/-- A draw by a uniform variate from kept weights in ascending identifier (R89). -/
def drawFrom (p : SampleParams) (u : W32) (ws : List (Nat × W32)) : FM Nat := do
  let total ← shardSum p.vocab p.shards ws
  let t ← fMul u total
  let go ← (List.range p.shards).foldlM (fun (st : Option Nat × Option W32) i => do
    let own := ws.filter (fun x => shardOf p.vocab p.shards x.1 == i)
    let r ← own.foldlM (fun (a : Option Nat × W32) x => do
      let seq ← fAdd a.2 x.2
      let run ← match st.2 with
        | some before => fAdd before seq
        | none => pure seq
      return (if a.1.isNone && fLt t run then some x.1 else a.1, seq)) (st.1, (0 : W32))
    let before ← match st.2 with
      | some b => fAdd b r.2
      | none => pure r.2
    return (r.1, some before)) (none, none)
  return go.1.getD ((ws.getLast?.map (·.1)).getD 0)

/-- The uniform variate of R88: image and request seeds, output position, purpose, rank, node. -/
def variate (imageSeed requestSeed pos purpose rank node : Nat) : W32 :=
  let w := philox ((imageSeed % 2 ^ 32) ^^^ (requestSeed % 2 ^ 32)) ((imageSeed >>> 32) ^^^ (requestSeed >>> 32))
    pos (purpose * 256 + rank) node 1 0
  (toF32 false (.fin false (w / 256) (-24))).1

/-- Entries divided by their sum in ascending identifier; unchanged where the sum is 0 (R104). -/
def normalise (l : List (Nat × W32)) : FM (List (Nat × W32)) := do
  let t ← fSum (l.map (·.2))
  if fkey t = 0 then return l
  l.mapM (fun x => do return (x.1, ← fDiv x.2 t))

/-- An entry's value, +0 where it is absent. -/
def massOf (l : List (Nat × W32)) (id : Nat) : W32 := ((l.find? (fun x => x.1 == id)).map (·.2)).getD 0

/-! Logit rows and parameters of a context. -/

/-- First logit row of a context's part of a step: rows of earlier streams of the set on the same owner die come first (log
entry 15). -/
def firstRow (s : State) (id : Nat) : Nat :=
  match s.sched.sets.find? (fun (p : Nat × StepSet) => p.2.streams.any (·.1 == id)) with
  | none => 0
  | some p =>
    let owner := ((s.ctx id).map (·.owner)).getD 0
    (((p.2.streams.takeWhile (fun x => x.1 != id)).filter (fun x => ((s.ctx x.1).map (·.owner)).getD 0 == owner)).map
      (fun x => 1 + x.2)).sum

/-- Row r of a logit area on a die (R86). -/
def logitRow (s : State) (die base stride fmt vocab r : Nat) : List (Nat × W32) :=
  (List.range vocab).map (fun i =>
    if fmt = fmtBF16 then (i, readLogit (BitVec.ofNat 32 (leNat (s.load (sharedKey die (base + stride * r + 2 * i)) 2) * 65536)))
    else (i, readLogit (BitVec.ofNat 32 (leNat (s.load (sharedKey die (base + stride * r + 4 * i)) 4)))))

/-- Sampling parameters of a context under a sampler descriptor. -/
def paramsOf (d : Bytes) (c : Ctx) : SampleParams :=
  { vocab := leAt d 20 4, shards := max 1 (shardsOf d), temp := c.temp, topK := c.topK, topP := c.topP, minP := c.minP }

/-- Tokens that stand before a decision at a node: prompt, output, and the path of the tree down to the node (R87). -/
def pathTokens (c : Ctx) : Nat → Nat → List W32
  | 0, _ => c.prompt ++ c.output
  | fuel + 1, i =>
    match c.tree[i]? with
    | none => c.prompt ++ c.output
    | some t => if i = 0 then c.prompt ++ c.output else pathTokens c fuel t.parent ++ [t.token]

/-- The rep_window most recent tokens. -/
def recent (n : Nat) (l : List W32) : List W32 := l.drop (l.length - n)

/-- Target logits at a node after the repetition penalty. -/
def nodeLogits (s : State) (d : Bytes) (c : Ctx) (row0 node : Nat) : FM (List (Nat × W32)) :=
  penalise c.penalty (recent (leAt d 34 2) (pathTokens c 8 node))
    (logitRow s c.owner (leAt d 24 4) (leAt d 28 4) (leAt d 16 1) (leAt d 20 4) (row0 + node))

/-- Draft logits at a node after the repetition penalty; draft rows are FP32 (R90), in the shape's numbering (log entry 16). -/
def draftLogits (s : State) (d : Bytes) (c : Ctx) (row0 node shape : Nat) : FM (List (Nat × W32)) :=
  penalise c.penalty (recent (leAt d 34 2) (pathTokens c 8 node))
    (logitRow s c.owner (leAt d 40 4) (leAt d 28 4) fmtFP32 (leAt d 20 4) (row0 + shape))

/-- Children of a node, in rank order. -/
def childrenOf (c : Ctx) (node : Nat) : List (Nat × TreeNode) :=
  ((List.range c.tree.length).zip c.tree).filter (fun p => p.1 != 0 && p.2.parent == node)

/-! Acceptance (R104). -/

/-- The greedy decision at a node: largest logit, lowest identifier among equals. -/
def argmax (l : List (Nat × W32)) : Nat := ((ranked l).head?.map (·.1)).getD 0

/-- Test a node's children in rank order: the accepted child, or the residual that is left. -/
def testChildren (u : Nat → W32) (ps : List (Nat × W32)) : List ((Nat × TreeNode) × Nat) → List (Nat × W32) →
    FM (Option Nat × List (Nat × W32))
  | [], _ => return (none, ps)
  | (c, rank) :: r, qs => do
    let tok := c.2.token.toNat
    let lhs ← fMul (u rank) (massOf qs tok)
    if fLt lhs (massOf ps tok) then return (some c.1, ps)
    let left ← ps.mapM (fun x => do
      let d ← fSub x.2 (massOf qs x.1)
      return (x.1, if 0 < fkey d then d else 0))
    let left ← normalise left
    let qs ← normalise (qs.map (fun x => if x.1 = tok then (x.1, 0) else x))
    testChildren u left r qs

/-- Acceptance from a node on: the tokens emitted, and whether the residual fell back (R104). -/
def acceptFrom (s : State) (im : Image) (d : Bytes) (c : Ctx) (row0 : Nat) : Nat → Nat → FM (List W32 × Nat)
  | 0, _ => return ([], 0)
  | fuel + 1, node => do
    let depth := ((c.tree[node]?).map (·.depth)).getD 0
    let pos := c.output.length + depth
    let logits ← nodeLogits s d c row0 node
    let kids := childrenOf c node
    if isZeroF c.temp then
      let t := argmax logits
      match kids.find? (fun k => k.2.token.toNat == t) with
      | some k =>
        let (r, f) ← acceptFrom s im d c row0 fuel k.1
        return (BitVec.ofNat 32 t :: r, f)
      | none => return ([BitVec.ofNat 32 t], 0)
    else
      let p := paramsOf d c
      let (ws, ps) ← distribution p logits
      let u (purpose rank : Nat) : W32 := variate (imgSeed im) c.seed.toNat pos purpose rank node
      if kids.isEmpty then
        let t ← drawFrom p (u 2 0) ws
        return ([BitVec.ofNat 32 t], 0)
      else
        let shape := ((c.tree[node]?).map (·.shape)).getD 0
        let (_, qs) ← distribution p (← draftLogits s d c row0 node shape)
        match ← testChildren (u 1) ps (kids.zip (List.range kids.length)) qs with
        | (some k, _) =>
          let tok := ((c.tree[k]?).map (·.token)).getD 0
          let (r, f) ← acceptFrom s im d c row0 fuel k
          return (tok :: r, f)
        | (none, rest) =>
          let sum ← fSum (rest.map (·.2))
          if fkey sum = 0 then
            let t ← drawFrom p (u 2 0) ws
            return ([BitVec.ofNat 32 t], 1)
          else
            let t ← drawFrom p (u 2 0) (rest.filter (fun x => 0 < fkey x.2))
            return ([BitVec.ofNat 32 t], 0)

/-- A Whippet may run a routine: enabled, its die up, and not under test. -/
def whipRuns (s : State) (w : Nat) : Bool := (s.whip w).state != 2 && !unitDisabled s (64 + w) && dieUp s (whipDie w)

/-- A routine has run from a fresh start (R52, R81): its Whippet's status word holds the flags it raised, its local SRAM the buffer it
left, and its DMA channels the memory it moved in and out, by key and bytes. -/
def routineEnd (w : Nat) (f : Flags) (inb outb : Nat × Nat) (buf : Bytes) (s : State) : State :=
  s.setWhip w { s.whip w with
    astat := BitVec.ofNat 16 (f % 128), sram := Memory.writeN 0 (buf.take (2 ^ 20)) [], dmaIn := inb, dmaOut := outb }

/-- A routine has run that neither raised flags nor moved data of its own (R52). -/
def routineFlags (w : Nat) (f : Flags) (s : State) : State := routineEnd w f (0, 0) (0, 0) [] s

/-! KV of a tree (R103). -/

/-- Home address of a byte of a context's KV: byte o of the pages that follow its whole prefix blocks (R182). -/
def kvHome (im : Image) (c : Ctx) (o : Nat) : Option Nat :=
  let tail := kvPages im (c.prompt.length + c.maxTok - 64 * c.hashes.length)
  ((c.pages.drop (c.pages.length - tail))[o / 65536]?).map (fun p => 65536 * p + o % 65536)

/-- Bytes of a page reach its copy in the owner's Soundboard, where there is one, or its home (R118). -/
def kvPut (die g : Nat) (b : Bytes) (s : State) : State :=
  match (s.die die).dir.find? (fun (p : Nat × CacheEnt) => p.2.page == g / 65536 && p.2.valid) with
  | some (e, x) =>
    let s := s.setDie die { s.die die with dir := tset e { x with dirty := true, age := s.beat } (s.die die).dir }
    storeClean (memKey (dieSite die) (sbBase + 65536 * e + g % 65536)) b s
  | none => storeClean (homeKey g) b s

/-- A target KV entry moves into the context at a position: byte o on of its pages, split where a page ends (R103). -/
def moveEntry (im : Image) (c : Ctx) : Nat → Nat → Bytes → State → State
  | 0, _, _, s => s
  | fuel + 1, o, b, s =>
    if b.isEmpty then s
    else
      let k := min b.length (65536 - o % 65536)
      let s := match kvHome im c o with
        | some g => kvPut c.owner g (b.take k) s
        | none => s
      moveEntry im c fuel (o + k) (b.drop k) s

/-- Nodes of the tree that a step accepted: the root and the child of each accepted token (R103). -/
def acceptedPath (c : Ctx) : Nat → List W32 → List Nat
  | node, t :: r =>
    node :: (match ((List.range c.tree.length).zip c.tree).find? (fun p => p.1 != 0 && p.2.parent == node && p.2.token == t) with
      | some p => acceptedPath c p.1 r
      | none => [])
  | node, [] => [node]

/-- After acceptance the entries of the root and of the accepted nodes move into the context at their positions, target and draft
KV alike, and the rest are discarded (R103). -/
def commitTree (im : Image) (c : Ctx) (accepted : List W32) (s : State) : State :=
  let path := acceptedPath c 0 accepted
  let P := rootPosition c
  let pos (i : Nat) : Nat := P + ((c.tree[i]?).map (·.depth)).getD 0
  let s := path.foldl (fun s i =>
    match c.scratch.find? (fun e => e.1 == i) with
    | some e => moveEntry im c (e.2.length + 1) ((pos i - 64 * c.hashes.length) * imgKvBytes im) e.2 s
    | none => s) s
  let kept := path.filterMap (fun i => (c.draftNew.find? (fun e => e.1 == i)).map (fun e => (pos i, e.2)))
  modCtx c.id (fun c => { c with
    scratch := [], draftNew := [], draftKv := kept.foldl (fun t e => tset e.1 e.2 t) c.draftKv }) s

/-- The Matrix Core part of a context's step is over: no verification item of its set is left where it speculates, no decode item
where it does not (R103). -/
def stepVerified (s : State) (id : Nat) (spec : Bool) : Bool :=
  s.sched.sets.all (fun (p : Nat × StepSet) => !p.2.streams.any (fun x => x.1 == id) ||
    !s.sched.items.any (fun it => it.set_ == p.1 && it.ctx.isNone && it.kind == (if spec then 2 else 1)))

/-- SAMPLER: the decision of a context in a step, with acceptance along its tree (R87, R104). -/
def execSampler (whip : WhipId) (ctx : Nat) (s : State) : Out :=
  match s.ctx ctx with
  | none => .next s
  | some c =>
    match (imageOf s c.slot).bind (fun im => (imgRoutine im 0x02).map (fun d => (im, d))) with
    | none => .next s
    | some (im, d) =>
      if !whipRuns s whip || !inStep s ctx || !c.step.isEmpty || !stepVerified s ctx (!c.tree.isEmpty) then .next s
      else
        let row0 := firstRow s ctx
        let ((toks, fall), f) := (acceptFrom s im d c row0 8 0).run 0
        let s := modCtx ctx (fun c => { c with step := toks }) s
        let s := s.count Obj.samplerResidualFallbacks fall
        let s :=
          if c.tree.isEmpty then s.count Obj.plainSteps 1
          else
            let s := commitTree im c toks.dropLast s
            ((s.count Obj.specSteps 1).count Obj.specNodesVerified (c.tree.length - 1)).count
              Obj.specNodesAccepted (toks.length - 1)
        .next (routineEnd whip f (sharedKey c.owner (leAt d 24 4 + leAt d 28 4 * row0), leAt d 28 4) (0, 0) (wordsBytes toks) s)

/-! Speculation (R90 to R92). -/

/-- Bytes of an image that the draft executor's weights and tables stand in. -/
def draftSection (im : Image) (d : Bytes) : Bytes :=
  d ++ (im.sections.filter (fun x => x.kind == 8)).flatMap (·.data)

/-- Root of a tree: the last token of the context. -/
def treeRoot (c : Ctx) : TreeNode := { token := ((c.prompt ++ c.output).getLast?).getD 0, depth := 0, parent := 0xFF, shape := 0 }

/-- Accumulator type of an operand pair of the Whippet matrix unit; `none` for a pair it does not accept (R82). -/
def whipPair (fa fb : Nat) : Option AccTag :=
  let narrow (f : Nat) : Bool := f == fmtE4M3 || f == fmtE5M2 || f == fmtBFP8
  if narrow fa && narrow fb then some .fp32 else if fa = fmtINT8 ∧ fb = fmtINT8 then some .int32 else none

/-- One output of the Whippet matrix unit: the groups of 32 of two rows added to an accumulator in ascending order (R40 to R43,
R82). -/
def whipProduct (a b : Row) (depth : Nat) (acc : W32) : W32 × Flags :=
  match whipPair a.fmt b.fmt with
  | some tag => columnUpdate false tag a b depth acc
  | none => (acc, 0)

/-- The last hidden row of the draft model after a history (R90). -/
def draftHiddenRow (sec : Bytes) (fmt hidden : Nat) (hist : List W32) (kv : List Bytes) : Row :=
  { fmt, codes := (List.range hidden).map (fun i => some (Sys2Proof.Config.draftHidden sec hist kv i % 256))
    scales := (List.range (hidden / 32)).map (fun i => Sys2Proof.Config.draftHiddenScale sec hist kv i % 256) }

/-- A token's row of the shared embedding and output matrix (R90). -/
def draftEmbedRow (sec : Bytes) (fmt hidden t : Nat) : Row :=
  { fmt, codes := (List.range hidden).map (fun i => some (Sys2Proof.Config.draftEmbed sec t i % 256))
    scales := (List.range (hidden / 32)).map (fun i => Sys2Proof.Config.draftEmbedScale sec t i % 256) }

/-- Draft logits after a history and the flags raised: the hidden row times the output matrix (R82, R90). -/
def draftRow (d sec : Bytes) (hist : List W32) (kv : List Bytes) : List W32 × Flags :=
  let fmt := leAt d 16 1
  let hidden := leAt d 18 2
  let x := draftHiddenRow sec fmt hidden hist kv
  let (r, f) := gatherFlags ((List.range (leAt d 36 4)).map (fun t => whipProduct x (draftEmbedRow sec fmt hidden t) hidden 0))
  (r, f ||| Sys2Proof.Config.draftFlags sec hist)

/-- Draft KV entries that a node attends to: the committed positions among the draft_context most recent, and its ancestors' (R90,
R103). -/
def draftAttends (c : Ctx) (context : Nat) : Nat → Nat → List Bytes
  | 0, _ => []
  | fuel + 1, node =>
    let own := ((c.draftNew.find? (fun e => e.1 == node)).map (·.2)).toList
    match c.tree[node]? with
    | none => own
    | some t =>
      if node = 0 then
        ((c.draftKv.filter (fun p => rootPosition c < p.1 + context ∧ p.1 < rootPosition c)).map (·.2)) ++ own
      else draftAttends c context fuel t.parent ++ own

/-- Nodes a step grants a context. -/
def grantedNodes (s : State) (id : Nat) : Nat :=
  ((s.sched.sets.findSome? (fun (p : Nat × StepSet) => p.2.streams.find? (fun x => x.1 == id))).map (·.2)).getD 0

■ ■ ■ ■ ■

# EXERCISE DESCRIPTION
Wherever the string "among" appears in a line above, copy that line.

# WORKED SOLUTION
/-- The greedy decision at a node: largest logit, lowest identifier among equals. -/
/-- Draft KV entries that a node attends to: the committed positions among the draft_context most recent, and its ancestors' (R90,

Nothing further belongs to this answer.